- Work task:
Return all lines of the data in which the string "spare" occurs.

(Dataset entries begins)

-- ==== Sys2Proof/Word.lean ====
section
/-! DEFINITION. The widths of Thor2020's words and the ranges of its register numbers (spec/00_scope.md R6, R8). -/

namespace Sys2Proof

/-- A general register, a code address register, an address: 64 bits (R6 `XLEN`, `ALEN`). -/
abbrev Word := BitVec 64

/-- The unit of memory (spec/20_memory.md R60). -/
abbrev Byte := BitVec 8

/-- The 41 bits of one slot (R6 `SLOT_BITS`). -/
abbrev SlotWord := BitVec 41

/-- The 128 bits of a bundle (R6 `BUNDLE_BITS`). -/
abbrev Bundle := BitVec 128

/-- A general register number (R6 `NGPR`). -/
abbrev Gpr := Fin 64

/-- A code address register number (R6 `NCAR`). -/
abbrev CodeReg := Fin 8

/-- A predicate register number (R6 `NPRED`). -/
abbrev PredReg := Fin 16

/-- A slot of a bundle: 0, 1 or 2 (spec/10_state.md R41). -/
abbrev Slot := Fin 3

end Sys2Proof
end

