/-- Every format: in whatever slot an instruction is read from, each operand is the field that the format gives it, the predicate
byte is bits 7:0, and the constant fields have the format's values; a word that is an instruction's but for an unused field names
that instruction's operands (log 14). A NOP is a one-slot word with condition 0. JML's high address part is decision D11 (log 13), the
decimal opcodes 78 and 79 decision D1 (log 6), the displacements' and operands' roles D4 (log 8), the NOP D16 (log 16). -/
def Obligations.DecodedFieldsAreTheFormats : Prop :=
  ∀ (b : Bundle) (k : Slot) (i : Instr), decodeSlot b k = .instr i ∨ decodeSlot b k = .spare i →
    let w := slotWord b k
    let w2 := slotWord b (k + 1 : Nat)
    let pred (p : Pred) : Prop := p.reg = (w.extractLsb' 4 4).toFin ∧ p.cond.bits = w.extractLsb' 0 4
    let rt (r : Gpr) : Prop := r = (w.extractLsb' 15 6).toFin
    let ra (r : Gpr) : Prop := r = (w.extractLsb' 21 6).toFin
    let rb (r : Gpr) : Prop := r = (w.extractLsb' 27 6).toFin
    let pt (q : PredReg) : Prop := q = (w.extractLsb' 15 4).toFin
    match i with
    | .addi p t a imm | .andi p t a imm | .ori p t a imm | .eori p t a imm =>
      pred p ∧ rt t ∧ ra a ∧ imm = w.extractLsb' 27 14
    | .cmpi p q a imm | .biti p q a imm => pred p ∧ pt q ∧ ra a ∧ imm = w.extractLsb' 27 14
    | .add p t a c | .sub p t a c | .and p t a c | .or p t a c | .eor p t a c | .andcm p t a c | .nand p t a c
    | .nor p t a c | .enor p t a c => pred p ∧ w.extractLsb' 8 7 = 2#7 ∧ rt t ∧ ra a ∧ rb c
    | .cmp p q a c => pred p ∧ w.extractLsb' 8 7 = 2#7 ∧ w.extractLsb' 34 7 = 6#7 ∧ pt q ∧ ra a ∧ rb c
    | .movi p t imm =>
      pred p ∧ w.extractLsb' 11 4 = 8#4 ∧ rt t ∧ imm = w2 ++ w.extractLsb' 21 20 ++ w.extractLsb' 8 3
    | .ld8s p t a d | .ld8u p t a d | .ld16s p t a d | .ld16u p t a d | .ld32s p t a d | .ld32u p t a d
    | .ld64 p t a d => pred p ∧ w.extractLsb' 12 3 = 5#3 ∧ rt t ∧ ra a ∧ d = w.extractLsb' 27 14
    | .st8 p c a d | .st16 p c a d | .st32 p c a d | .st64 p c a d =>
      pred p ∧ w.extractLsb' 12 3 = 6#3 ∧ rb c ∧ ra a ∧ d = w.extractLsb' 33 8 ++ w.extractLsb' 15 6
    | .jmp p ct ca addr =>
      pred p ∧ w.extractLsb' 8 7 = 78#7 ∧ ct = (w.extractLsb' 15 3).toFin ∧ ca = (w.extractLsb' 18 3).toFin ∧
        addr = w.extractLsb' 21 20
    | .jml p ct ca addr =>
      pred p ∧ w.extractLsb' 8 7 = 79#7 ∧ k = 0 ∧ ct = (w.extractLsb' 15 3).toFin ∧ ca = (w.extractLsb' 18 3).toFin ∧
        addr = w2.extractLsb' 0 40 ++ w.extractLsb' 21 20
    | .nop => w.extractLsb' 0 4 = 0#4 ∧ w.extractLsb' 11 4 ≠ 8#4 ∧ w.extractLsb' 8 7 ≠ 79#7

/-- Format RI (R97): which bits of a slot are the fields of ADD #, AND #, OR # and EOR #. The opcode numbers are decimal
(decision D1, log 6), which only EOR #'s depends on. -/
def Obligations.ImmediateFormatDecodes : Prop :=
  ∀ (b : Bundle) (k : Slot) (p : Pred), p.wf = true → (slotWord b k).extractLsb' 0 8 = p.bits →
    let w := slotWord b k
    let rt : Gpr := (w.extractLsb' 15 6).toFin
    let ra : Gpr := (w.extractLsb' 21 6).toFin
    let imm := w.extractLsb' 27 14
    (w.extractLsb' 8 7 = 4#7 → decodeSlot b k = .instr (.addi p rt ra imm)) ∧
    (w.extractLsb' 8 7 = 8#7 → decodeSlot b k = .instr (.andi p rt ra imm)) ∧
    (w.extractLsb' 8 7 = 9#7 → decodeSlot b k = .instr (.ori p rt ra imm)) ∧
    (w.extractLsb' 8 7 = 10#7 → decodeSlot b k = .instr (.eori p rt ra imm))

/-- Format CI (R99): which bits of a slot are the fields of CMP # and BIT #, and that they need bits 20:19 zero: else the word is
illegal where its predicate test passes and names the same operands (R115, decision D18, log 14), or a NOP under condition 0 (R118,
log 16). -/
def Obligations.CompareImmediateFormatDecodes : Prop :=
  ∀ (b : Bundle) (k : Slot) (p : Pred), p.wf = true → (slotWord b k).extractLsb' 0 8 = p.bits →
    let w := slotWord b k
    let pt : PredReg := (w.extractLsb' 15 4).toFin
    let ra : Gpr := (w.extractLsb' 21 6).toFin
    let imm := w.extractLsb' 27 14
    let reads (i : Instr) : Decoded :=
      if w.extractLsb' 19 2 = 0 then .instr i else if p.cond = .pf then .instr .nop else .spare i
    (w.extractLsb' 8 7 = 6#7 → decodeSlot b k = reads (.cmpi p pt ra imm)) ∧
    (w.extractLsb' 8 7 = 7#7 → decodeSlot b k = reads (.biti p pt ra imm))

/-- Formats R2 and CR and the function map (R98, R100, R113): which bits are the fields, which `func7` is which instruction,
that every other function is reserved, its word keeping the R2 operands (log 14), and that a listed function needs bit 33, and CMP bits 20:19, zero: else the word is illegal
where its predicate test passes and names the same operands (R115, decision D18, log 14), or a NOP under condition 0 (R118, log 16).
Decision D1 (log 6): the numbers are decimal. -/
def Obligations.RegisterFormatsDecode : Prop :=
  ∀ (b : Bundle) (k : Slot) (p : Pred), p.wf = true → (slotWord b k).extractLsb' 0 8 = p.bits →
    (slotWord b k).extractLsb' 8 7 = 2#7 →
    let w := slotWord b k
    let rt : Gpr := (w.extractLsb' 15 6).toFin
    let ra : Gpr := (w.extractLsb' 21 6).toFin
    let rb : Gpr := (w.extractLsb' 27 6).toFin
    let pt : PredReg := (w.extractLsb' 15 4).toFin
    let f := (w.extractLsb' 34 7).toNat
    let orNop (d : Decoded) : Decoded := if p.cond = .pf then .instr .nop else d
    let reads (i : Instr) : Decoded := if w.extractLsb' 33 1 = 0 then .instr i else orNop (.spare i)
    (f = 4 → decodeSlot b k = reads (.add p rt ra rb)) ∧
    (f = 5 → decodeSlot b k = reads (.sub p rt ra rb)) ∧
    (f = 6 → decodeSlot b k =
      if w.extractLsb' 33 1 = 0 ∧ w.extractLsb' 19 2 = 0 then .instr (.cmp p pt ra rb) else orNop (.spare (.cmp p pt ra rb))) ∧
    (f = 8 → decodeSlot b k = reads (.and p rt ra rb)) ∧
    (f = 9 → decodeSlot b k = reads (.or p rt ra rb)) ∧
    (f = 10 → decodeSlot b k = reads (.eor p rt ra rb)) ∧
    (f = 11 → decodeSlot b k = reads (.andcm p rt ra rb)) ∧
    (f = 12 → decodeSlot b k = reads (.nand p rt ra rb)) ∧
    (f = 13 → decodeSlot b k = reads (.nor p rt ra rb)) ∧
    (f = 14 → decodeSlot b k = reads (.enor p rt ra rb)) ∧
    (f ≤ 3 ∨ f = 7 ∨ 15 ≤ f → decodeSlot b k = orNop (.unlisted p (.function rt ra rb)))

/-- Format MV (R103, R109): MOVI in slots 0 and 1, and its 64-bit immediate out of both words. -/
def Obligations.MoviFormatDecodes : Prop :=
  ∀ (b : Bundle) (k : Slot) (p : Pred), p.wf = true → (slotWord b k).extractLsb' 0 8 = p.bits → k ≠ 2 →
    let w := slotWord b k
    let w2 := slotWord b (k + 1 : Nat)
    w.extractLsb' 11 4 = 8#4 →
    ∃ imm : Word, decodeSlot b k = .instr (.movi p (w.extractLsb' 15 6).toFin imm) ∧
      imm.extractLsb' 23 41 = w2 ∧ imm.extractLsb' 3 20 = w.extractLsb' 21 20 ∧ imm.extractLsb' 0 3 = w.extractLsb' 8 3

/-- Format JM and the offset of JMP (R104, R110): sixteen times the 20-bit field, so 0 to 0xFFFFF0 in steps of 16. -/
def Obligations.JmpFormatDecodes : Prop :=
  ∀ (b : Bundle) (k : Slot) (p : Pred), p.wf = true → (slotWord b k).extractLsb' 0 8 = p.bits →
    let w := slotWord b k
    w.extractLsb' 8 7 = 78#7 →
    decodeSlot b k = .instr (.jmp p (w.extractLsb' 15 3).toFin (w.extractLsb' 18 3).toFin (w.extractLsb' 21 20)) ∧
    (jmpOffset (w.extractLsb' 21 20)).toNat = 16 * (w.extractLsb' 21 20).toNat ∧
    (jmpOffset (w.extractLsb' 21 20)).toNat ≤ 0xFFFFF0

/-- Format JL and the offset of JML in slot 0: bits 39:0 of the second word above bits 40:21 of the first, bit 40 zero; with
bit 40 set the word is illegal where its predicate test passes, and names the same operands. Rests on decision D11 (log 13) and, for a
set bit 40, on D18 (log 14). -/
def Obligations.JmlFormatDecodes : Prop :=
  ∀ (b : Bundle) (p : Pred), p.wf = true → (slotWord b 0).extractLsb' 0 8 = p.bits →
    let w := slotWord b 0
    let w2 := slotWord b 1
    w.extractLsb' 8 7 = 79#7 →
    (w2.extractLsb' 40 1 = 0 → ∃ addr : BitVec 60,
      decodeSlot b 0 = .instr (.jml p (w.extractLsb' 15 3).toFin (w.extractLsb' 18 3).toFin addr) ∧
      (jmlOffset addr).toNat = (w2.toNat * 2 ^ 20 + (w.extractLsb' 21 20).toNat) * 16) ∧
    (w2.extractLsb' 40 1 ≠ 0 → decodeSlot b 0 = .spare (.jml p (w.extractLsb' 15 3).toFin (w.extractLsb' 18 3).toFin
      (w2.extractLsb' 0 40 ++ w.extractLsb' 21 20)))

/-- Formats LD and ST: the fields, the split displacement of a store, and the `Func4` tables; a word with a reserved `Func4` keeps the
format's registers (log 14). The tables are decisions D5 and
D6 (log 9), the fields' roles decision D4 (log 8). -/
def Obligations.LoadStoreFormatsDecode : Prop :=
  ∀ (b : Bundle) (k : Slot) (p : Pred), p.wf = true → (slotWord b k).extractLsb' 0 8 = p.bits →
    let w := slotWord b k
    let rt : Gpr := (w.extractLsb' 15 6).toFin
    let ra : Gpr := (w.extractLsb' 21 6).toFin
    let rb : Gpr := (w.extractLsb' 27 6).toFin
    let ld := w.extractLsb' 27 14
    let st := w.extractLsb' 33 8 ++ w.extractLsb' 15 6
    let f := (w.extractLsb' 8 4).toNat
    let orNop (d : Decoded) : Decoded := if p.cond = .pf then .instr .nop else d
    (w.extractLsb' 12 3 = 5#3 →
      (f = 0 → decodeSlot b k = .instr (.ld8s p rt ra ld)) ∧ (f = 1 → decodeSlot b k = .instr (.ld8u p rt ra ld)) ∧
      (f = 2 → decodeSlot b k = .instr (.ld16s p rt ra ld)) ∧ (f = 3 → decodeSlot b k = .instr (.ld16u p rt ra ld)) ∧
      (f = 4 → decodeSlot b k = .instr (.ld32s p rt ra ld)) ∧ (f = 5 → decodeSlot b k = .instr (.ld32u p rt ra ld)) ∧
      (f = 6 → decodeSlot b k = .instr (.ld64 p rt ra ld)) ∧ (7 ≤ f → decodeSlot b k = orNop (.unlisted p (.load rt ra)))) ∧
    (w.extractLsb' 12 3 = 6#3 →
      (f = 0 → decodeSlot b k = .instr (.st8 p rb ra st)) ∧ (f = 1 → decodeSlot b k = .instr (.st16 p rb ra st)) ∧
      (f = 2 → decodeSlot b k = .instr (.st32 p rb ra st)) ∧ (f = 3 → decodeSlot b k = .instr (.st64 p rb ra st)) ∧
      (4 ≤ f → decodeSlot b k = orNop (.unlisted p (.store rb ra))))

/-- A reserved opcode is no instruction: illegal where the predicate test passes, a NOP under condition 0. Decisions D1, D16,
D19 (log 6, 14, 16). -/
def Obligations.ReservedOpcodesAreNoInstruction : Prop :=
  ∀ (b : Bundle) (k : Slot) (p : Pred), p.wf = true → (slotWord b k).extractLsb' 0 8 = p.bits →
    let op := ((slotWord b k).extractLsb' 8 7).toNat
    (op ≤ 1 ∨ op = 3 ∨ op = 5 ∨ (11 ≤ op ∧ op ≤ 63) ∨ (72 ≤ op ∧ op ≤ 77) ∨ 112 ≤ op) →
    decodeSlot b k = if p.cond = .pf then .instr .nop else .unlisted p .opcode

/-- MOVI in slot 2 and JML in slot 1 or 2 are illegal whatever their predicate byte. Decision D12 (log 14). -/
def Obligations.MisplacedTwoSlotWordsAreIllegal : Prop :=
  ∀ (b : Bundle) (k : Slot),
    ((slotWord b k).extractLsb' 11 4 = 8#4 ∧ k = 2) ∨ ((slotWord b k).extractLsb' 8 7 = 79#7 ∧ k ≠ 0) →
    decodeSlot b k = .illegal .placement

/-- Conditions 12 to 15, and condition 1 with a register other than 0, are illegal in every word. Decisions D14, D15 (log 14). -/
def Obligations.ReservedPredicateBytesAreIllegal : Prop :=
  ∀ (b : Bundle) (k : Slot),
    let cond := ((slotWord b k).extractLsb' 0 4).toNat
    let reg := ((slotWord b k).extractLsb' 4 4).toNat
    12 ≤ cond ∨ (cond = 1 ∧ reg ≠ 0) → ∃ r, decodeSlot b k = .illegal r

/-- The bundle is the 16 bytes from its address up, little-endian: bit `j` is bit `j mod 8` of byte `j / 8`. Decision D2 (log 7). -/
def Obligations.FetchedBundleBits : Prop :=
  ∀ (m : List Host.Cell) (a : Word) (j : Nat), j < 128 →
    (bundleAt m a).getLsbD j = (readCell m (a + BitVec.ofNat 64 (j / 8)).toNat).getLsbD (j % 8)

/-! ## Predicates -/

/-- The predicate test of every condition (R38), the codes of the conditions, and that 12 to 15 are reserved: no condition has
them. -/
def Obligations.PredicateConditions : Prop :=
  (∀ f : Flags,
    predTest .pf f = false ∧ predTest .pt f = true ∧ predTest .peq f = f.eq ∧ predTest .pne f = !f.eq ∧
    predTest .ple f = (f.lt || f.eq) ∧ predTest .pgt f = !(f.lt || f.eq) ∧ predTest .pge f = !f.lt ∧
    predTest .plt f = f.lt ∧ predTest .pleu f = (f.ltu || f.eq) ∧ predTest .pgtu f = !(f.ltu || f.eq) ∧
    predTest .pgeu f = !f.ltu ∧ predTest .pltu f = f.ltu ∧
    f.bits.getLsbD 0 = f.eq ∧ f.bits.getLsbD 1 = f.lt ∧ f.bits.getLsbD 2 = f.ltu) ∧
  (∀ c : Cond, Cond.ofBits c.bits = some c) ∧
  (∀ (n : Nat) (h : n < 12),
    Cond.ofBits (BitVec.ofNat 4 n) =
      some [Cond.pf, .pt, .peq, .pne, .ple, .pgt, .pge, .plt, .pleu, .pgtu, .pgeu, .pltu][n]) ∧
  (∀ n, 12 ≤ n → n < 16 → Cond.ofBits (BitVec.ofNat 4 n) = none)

(Dataset entries ends)

- Task answer:
  ∀ (b : Bundle) (k : Slot) (i : Instr), decodeSlot b k = .instr i ∨ decodeSlot b k = .spare i →
      if w.extractLsb' 19 2 = 0 then .instr i else if p.cond = .pf then .instr .nop else .spare i
    let reads (i : Instr) : Decoded := if w.extractLsb' 33 1 = 0 then .instr i else orNop (.spare i)
      if w.extractLsb' 33 1 = 0 ∧ w.extractLsb' 19 2 = 0 then .instr (.cmp p pt ra rb) else orNop (.spare (.cmp p pt ra rb))) ∧
    (w2.extractLsb' 40 1 ≠ 0 → decodeSlot b 0 = .spare (.jml p (w.extractLsb' 15 3).toFin (w.extractLsb' 18 3).toFin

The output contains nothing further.